The sublimation and vaporization development methods may enhance pattern fidelity and eliminate microbridge defects, due to no usage of liquid solvent or gaseous developers.

The sublimation and vaporization development methods may significantly improve the efficiency, resolution and products ratios, and while reduce the cost including environmental concerns and waste treatment like water consuming and waste water/organic solvent treatment.

In some embodiments, sublimation or vaporization ability and thermostability without decomposition under high vacuum and temperature for radiation sensitive organometallic photoresists play the key role in determining the development method. In particular, Group 13, 14 and 15 metals, such as Sn, In, Sb, have particular stability and processing effectiveness for radiation absorption.

In some embodiments, the organometallic photoresists expose to ultraviolet light such as EUV or DUV under inert atmosphere (e.g., dinitrogen or argon) with normal pressure without vacuum, in order to avoid potential sublimation or vaporization, pattern collapses, or defects.

In some embodiments, the exposed organometallic photoresists may be carried out radiation-induced oxidation in the presence of oxygen source atmosphere such as oxygen (O2), ozone (O3), hydrogen peroxide (H2O2), or water (H2O) atmosphere.
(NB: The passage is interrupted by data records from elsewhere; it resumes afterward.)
-- ==== Sys2Proof/Machine/FabTypes.lean ====
section
/-! DEFINITION. The Miard fabric's data (chapter 9): frames, links, ordered channels, remote operations, regions,
routes. -/

namespace Sys2Proof.Machine

/-- Frame class (Table 9.3). -/
inductive FrameClass where
  | ordered | sprayed | management
  deriving DecidableEq, Repr

/-- What an ordered request frame carries to name its target (Table 9.5, 0x18 to 0x28). -/
structure OpHdr where
  /-- ADDRESS: the global address (R23). -/
  addr : Nat
  region : Nat
  key : Nat
  /-- Length in bytes (LEN). -/
  len : Nat
  tag : Nat
  deriving DecidableEq, Repr

/-- The operation part and payload of a frame (Tables 9.4 and 9.5). An ENGINE frame's segment is held as the whole
message, on its LAST frame only (log entry 8). -/
inductive Body where
  | load (h : OpHdr)
  | loadResp (tag : Nat) (status : St) (data : List Byte)
  | store (h : OpHdr) (data : List Byte)
  | storeResp (tag : Nat) (status : St)
  | atomic (h : OpHdr) (aop operand compare : Nat)
  | atomicResp (tag : Nat) (status : St) (prior : Nat)
  | signal (h : OpHdr) (cover value : Nat)
  | signalResp (tag : Nat) (status : St)
  | arrive (h : OpHdr) (cover : Nat) (a : ArriveMsg)
  | arriveResp (tag : Nat) (status : St)
  | engine (e : Engine) (first last : Bool) (msgNum offset len : Nat) (msg : Option Msg)
  | engineNak (e : Engine) (msgNum : Nat) (msg : Msg) (status : St)
  | oack
  | sprayNak (status : St) (region addr msgId : Nat)
  | read (h : OpHdr)
  | write (msgId psn addr region key msgBytes : Nat) (data : List Byte)
  | readData (msgId psn addr : Nat) (data : List Byte)
  | reduce (r : ReduceMsg)
  | bcast (b : BcastMsg)
  | mgmtRead (ctl tag : Nat)
  | mgmtWrite (ctl tag value : Nat)
  | mgmtResp (tag value : Nat) (status : St)
  deriving DecidableEq, Repr

/-- The class a frame's TYPE belongs to (Table 9.4, R235). -/
def Body.cls : Body → FrameClass
  | .write .. | .readData .. | .reduce .. | .bcast .. => .sprayed
  | .mgmtRead .. | .mgmtWrite .. | .mgmtResp .. => .management
  | _ => .ordered

/-- The CLASS code of Table 9.3; it is also the credit class. -/
def FrameClass.code : FrameClass → Nat
  | .ordered => 0 | .sprayed => 1 | .management => 2

/-- The TYPE of a frame (Table 9.4). -/
def Body.type : Body → Nat
  | .load _ => 0x01 | .loadResp .. => 0x02 | .store .. => 0x03 | .storeResp .. => 0x04 | .atomic .. => 0x05
  | .atomicResp .. => 0x06 | .signal .. => 0x07 | .signalResp .. => 0x08 | .arrive .. => 0x09 | .arriveResp .. => 0x0A
  | .engine .. => 0x0B | .engineNak .. => 0x0C | .oack => 0x0D | .sprayNak .. => 0x0E | .read _ => 0x0F
  | .write .. => 0x20 | .readData .. => 0x21 | .reduce _ => 0x22 | .bcast _ => 0x23
  | .mgmtRead .. => 0x40 | .mgmtWrite .. => 0x41 | .mgmtResp .. => 0x42

/-- A frame's end-to-end part: route part and operation part (Tables 9.3 and 9.5). -/
structure Frame where
  dst : Nat
  src : Nat
  hops : Nat
  detour : Bool
  sync : Bool
  incarnation : Nat
  dev : Bool
  poison : Bool
  /-- OSEQ and OACK, of an ordered frame. -/
  oseq : Nat
  oack : Nat
  /-- The sender's highest RSR format, which a request-state-engine message carries (R225). -/
  rsrFormat : Nat
  /-- PATH, PATH_LEN, PATH_INDEX and RETURN, of a management frame. -/
  path : List Nat
  pathIndex : Nat
  ret : List Nat
  /-- The port a management frame reached this node on; it does not travel. -/
  ingress : Option Nat := none
  body : Body
  deriving DecidableEq, Repr

/-- A HELLO's payload (Table 9.7); the key agreement part is Table 14.6's. -/
structure Hello where
  protoMax : Nat
  protoMin : Nat
  fwGeneration : Nat
  port : Nat
  nodeNumber : Nat
  nodeValid : Bool
  transitOnly : Bool
  cryptOffer : Bool
  cryptRequire : Bool
  domainId : Nat
  identityTag : Nat
  part : Nat
  agree : Option KeyAgreement
  deriving DecidableEq, Repr

/-- The Ethernet header of a fabric frame (Table 9.2): DA and SA, first octet most significant, the tag control information of
an 802.1Q tag, and the EtherType. -/
structure Eth where
  da : Nat
  sa : Nat
  tag : Option Nat
  etherType : Nat
  deriving DecidableEq, Repr

/-- The hop part of a DATA frame (Table 9.3, 0x00). -/
structure Hop where
  proto : Nat
  /-- 0 DATA; 1 LINK_CONTROL; 2 and 3 Rsvd. -/
  kind : Nat
  encrypted : Bool
  lseq : Nat
  lack : Nat
  transitOnly : Bool
  creditClass : Nat
  credits : Nat
  deriving DecidableEq, Repr

/-- A DATA frame's outer part as received on a link: its Ethernet header and hop part, the codes of its CLASS and TYPE, its length
from DA to FCS, and what the link layer found of it: whether its FCS, and on an encrypted link its tag, were right. -/
structure HopPart extends Hop where
  eth : Eth
  cls : Nat
  type : Nat
  length : Nat
  fcsOk : Bool
  /-- The key the GCM tag verifies under: 0 none, 1 the receive key in use, 2 the key of a change in progress. -/
  tagKey : Nat
  deriving DecidableEq, Repr

/-- A HELLO as received: its Ethernet header and hop part, and its payload. -/
structure HelloFrame where
  hop : HopPart
  hello : Hello
  deriving DecidableEq, Repr

/-- What REMOTE_US has elapsed for: the frame of an outstanding operation, with ADDRESS of a READ frame, or a forwarded command. -/
inductive Awaited where
  | frame (tag addr : Nat)
  | command (ref : Nat)
  deriving DecidableEq, Repr

/-- A link: a direct port, or virtual link `i` of FAB_PEER (section 9.3). -/
inductive LinkId where
  | port (p : Nat)
  | virt (i : Nat)
  deriving DecidableEq, Repr

/-- Link states (Table 9.6), with the values FAB_PORT_STATUS.STATE shows. -/
inductive LinkState where
  | disabled | training | handshake | up | draining | down | failed
  deriving DecidableEq, Repr

/-- The value FAB_PORT_STATUS.STATE shows. -/
def LinkState.code : LinkState → Nat
  | .disabled => 0 | .training => 1 | .handshake => 2 | .up => 3 | .draining => 4 | .down => 5 | .failed => 6

/-- A frame kept in a replay buffer (R239). -/
structure Replay where
  lseq : Nat
  /-- The Ethernet header and hop part it was sent with, which its stored form keeps (R270). -/
  eth : Eth
  hop : Hop
  frame : Frame
  /-- How often it was replayed. -/
  replays : Nat
  /-- The frame counter its stored ciphertext used (R270). -/
  counter : Nat
  /-- The REPLAY_LIMIT it was first sent under (R272). -/
  limit : Nat
  deriving DecidableEq, Repr

/-- The encryption of one link (R269, R270, R400, R401). -/
structure LinkCrypt where
  /-- Keys of sent and of received frames, and the IV salts. -/
  txKey : Nat
  rxKey : Nat
  txSalt : Nat
  rxSalt : Nat
  sendCtr : Nat
  recvCtr : Nat
  keyCount : Nat
  /-- The AON tick at which these keys came into use. -/
  since : Nat
  /-- A key change in progress: the own fresh private key and HELLO part. -/
  rekey : Option (Nat × KeyAgreement)
  /-- The receive key and salt of the change whose frames have not yet replaced the old key's. -/
  nextRx : Option (Nat × Nat)
  deriving DecidableEq, Repr

/-- One link's state (section 9.3). A link the list does not hold is DISABLED. -/
structure Link where
  id : LinkId
  state : LinkState
  /-- Next LSEQ to send, and the next LSEQ expected. -/
  txSeq : Nat
  rxSeq : Nat
  replay : List Replay
  /-- Frames waiting for credits, oldest first (R241). -/
  queue : List Frame
  /-- Credits held at the receiver: ordered, sprayed, management, and the buffer set of detoured sprayed frames (256-byte
  units). -/
  credits : List Nat
  /-- The lanes a port that could not train on 8 retrains on (R233); 0 for the lanes its configuration names. -/
  lanes : Nat
  peer : Option Hello
  /-- Link protocol version in use. -/
  proto : Nat
  /-- The ephemeral private key and key agreement part of this handshake attempt (R399). -/
  eph : Option (Nat × KeyAgreement)
  crypt : Option LinkCrypt
  deriving DecidableEq, Repr

/-- The sender's side of the ordered channel to one destination (R250 to R252), and SENT (R254). -/
structure OutChannel where
  dst : Nat
  /-- A frame of this incarnation has been sent: the first carries SYNC (R250). -/
  begun : Bool
  nextSeq : Nat
  unacked : List Frame
  /-- Frames that wait because 64 KiB, or 32 MiB in all, are unacknowledged. -/
  waiting : List Frame
  retx : Nat
  unreachable : Bool
  /-- SENT: sprayed payload bytes injected, modulo 2^40. -/
  sent : Nat
  /-- The ORETX_LIMIT each unacknowledged frame was first sent under, by its OSEQ (R272). -/
  limits : List (Nat × Nat)
  deriving DecidableEq, Repr

/-- The receiver's side of the ordered channel from one source (R250, R251), and ACCOUNTED (R254). -/
structure InChannel where
  src : Nat
  /-- There is channel state: a SYNC frame of the source has been accepted. Without it only ACCOUNTED counts (R251). -/
  known : Bool
  incarnation : Nat
  expected : Nat
  accounted : Nat
  /-- The first accepted frame of the source is a SIGNAL or ARRIVE that is held (R254). -/
  held : Bool
  /-- An OACK is owed and no reverse frame has carried it. -/
  oackOwed : Bool
  deriving DecidableEq, Repr

/-- Who waits for a remote operation. -/
inductive Requester where
  /-- A core's instruction: its DONE_CTR and its index. -/
  | core (c done pc : Nat)
  | queue (q : Nat) (serial : Nat)
  /-- The host command, by reference, whose CSR access it is. -/
  | csr (cmd : Nat)
  deriving DecidableEq, Repr

/-- The kinds of remote operation R266 completes. -/
inductive RemoteKind where
  | load | store | atomic | signal | arrive | read | csrRead | csrWrite
  deriving DecidableEq, Repr

/-- An outstanding remote operation (R266). -/
structure RemoteOp where
  tag : Nat
  kind : RemoteKind
  dst : Nat
  addr : Nat
  region : Nat
  len : Nat
  /-- Local destination of a load's data: operand-buffer or HBM offset. -/
  dest : Nat
  who : Requester
  deriving DecidableEq, Repr

/-- Region states (Table 9.12). -/
inductive RegionState where
  | free | valid | revoking
  deriving DecidableEq, Repr

/-- A region entry (Table 9.12). -/
structure Region where
  num : Nat
  state : RegionState
  permR : Bool
  permW : Bool
  permA : Bool
  space : Nat
  anySource : Bool
  source : Nat
  key : Nat
  base : Nat
  length : Nat
  inflight : Nat
  deriving DecidableEq, Repr

/-- A route entry (Table 9.9); an entry the list does not hold is all 0. -/
structure Route where
  dst : Nat
  valid : Bool
  ordPort : Nat
  sprayMask : Nat
  detourMask : Nat
  nextNode : Nat
  dist : Nat
  deriving DecidableEq, Repr

/-- Engine messages of one request refused with ST_NODE_RESETTING that are to be sent again (R434), the first of them
next, with those held behind them. -/
structure NakRetry where
  dst : Nat
  req : Option Nat
  refused : List Msg
  behind : List Msg
  /-- The first has been sent again and not been refused since. -/
  resent : Bool
  deriving DecidableEq, Repr

/-- The TYPE and payload of a link-control frame (Table 9.4); LACK and CREDITS travel in its hop part. -/
inductive LinkControl where
  | hello (h : Hello)
  | lack
  | lnack
  deriving DecidableEq, Repr

/-- The TYPE of a link-control frame (Table 9.4). -/
def LinkControl.type : LinkControl → Nat
  | .hello _ => 0x60 | .lack => 0x61 | .lnack => 0x62

/-- Bytes of a link-control frame's payload (Tables 9.7 and 14.6). -/
def LinkControl.payload : LinkControl → Nat
  | .hello h => match h.agree with
    | some k => 0x488 + k.cert.der.length
    | none => 0x20
  | _ => 0

/-- The fabric's state at a node. -/
structure Fab where
  links : List Link
  routes : List Route
  outs : List OutChannel
  ins : List InChannel
  remotes : List RemoteOp
  nextTag : Nat
  msgNum : Nat
  /-- Table 9.12's entries that are not FREE; region 0 is kept by the page engine (R262). -/
  regions : List Region
  /-- Frames for this node a link has delivered and no command has taken. -/
  arrived : List Frame
  /-- Ordered frames their channels have accepted and no command has taken, oldest first: those of one source are applied in this
  order (R253). -/
  accepted : List Frame
  /-- Engine messages delivered (R236) and not yet taken: source and message. -/
  inbox : List (Nat × Msg)
  nakRetries : List NakRetry
  /-- (source, MSG_ID, status) of the SPRAY_NAKs sent (R265). -/
  sprayNaks : List (Nat × Nat × St)
  /-- AON millisecond of the last REMOTE_TIMEOUT posted per destination (R266). -/
  timeoutPosted : List (Nat × Nat)
  /-- Region being revoked by the running command (R264). -/
  revoking : Option Nat
  /-- Ordered-channel INCARNATION (R251). -/
  incarnation : Nat
  deriving DecidableEq, Repr

end Sys2Proof.Machine
end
It may result in or enhance the oxidization of irradiated organometallic photoresist to form metal oxide or polymetallic oxide networks under some circumstances. Meanwhile, unexposed portion will not convert to oxide, oxo or hydroxyl network products, rather than sublimation or vaporization under high vacuum and temperature. This may require organometallic photoresists air- or water-stable, but when irradiation, the radiation reaction will occur to form oxide, oxo or hydroxyl network products.

In some embodiments, organometallic photoresist may be contacted with reactive gaseous atmosphere such as H2S, SO2, sulfur (S8), carbon dioxide (CO2), carbon monoxide (CO), HCOOH, ammonia (NH3), PH3, or SiH4 under or after irradiation. It may increase the contrast between irradiated and unirradiated portions of organometallic photoresists.

In some embodiments, the sublimation and vaporization development methods may also be available for DUV, or FUV. This requires radiation sensitive organometallic photoresists at the levels which are suitable for DUV or FUV, according to E=hv=hc/λ and BDE (M-C), wherein E represents energy, h is plank constant, v is frequency, c is light speed, and λ is light wave length.

In some embodiments, the radiation sensitive organometallic photoresists comprise (cyclopentadienyl)metal complexes represented by (C5R5)xMRya, wherein R is an alkyl, alkenyl, alkynyl, cycloalkyl, or aryl group; Ra is an alkyl, alkenyl, alkynyl, alkoxyl, amide, cycloalkenyl, ester, halide, hydroxide, silo, thiolate, or carbonyl group; M is metal including Sn, In, Sb, Bi, Mn, V, Ti, Cr, Se, Te, Zr, Hf, Ga, or Ge; x, y≥1. In some embodiments, (cyclopentadienyl)metal complexes (C5R5)xMRya are sandwich or half sandwich complexes bearing η5-C5-M π bond.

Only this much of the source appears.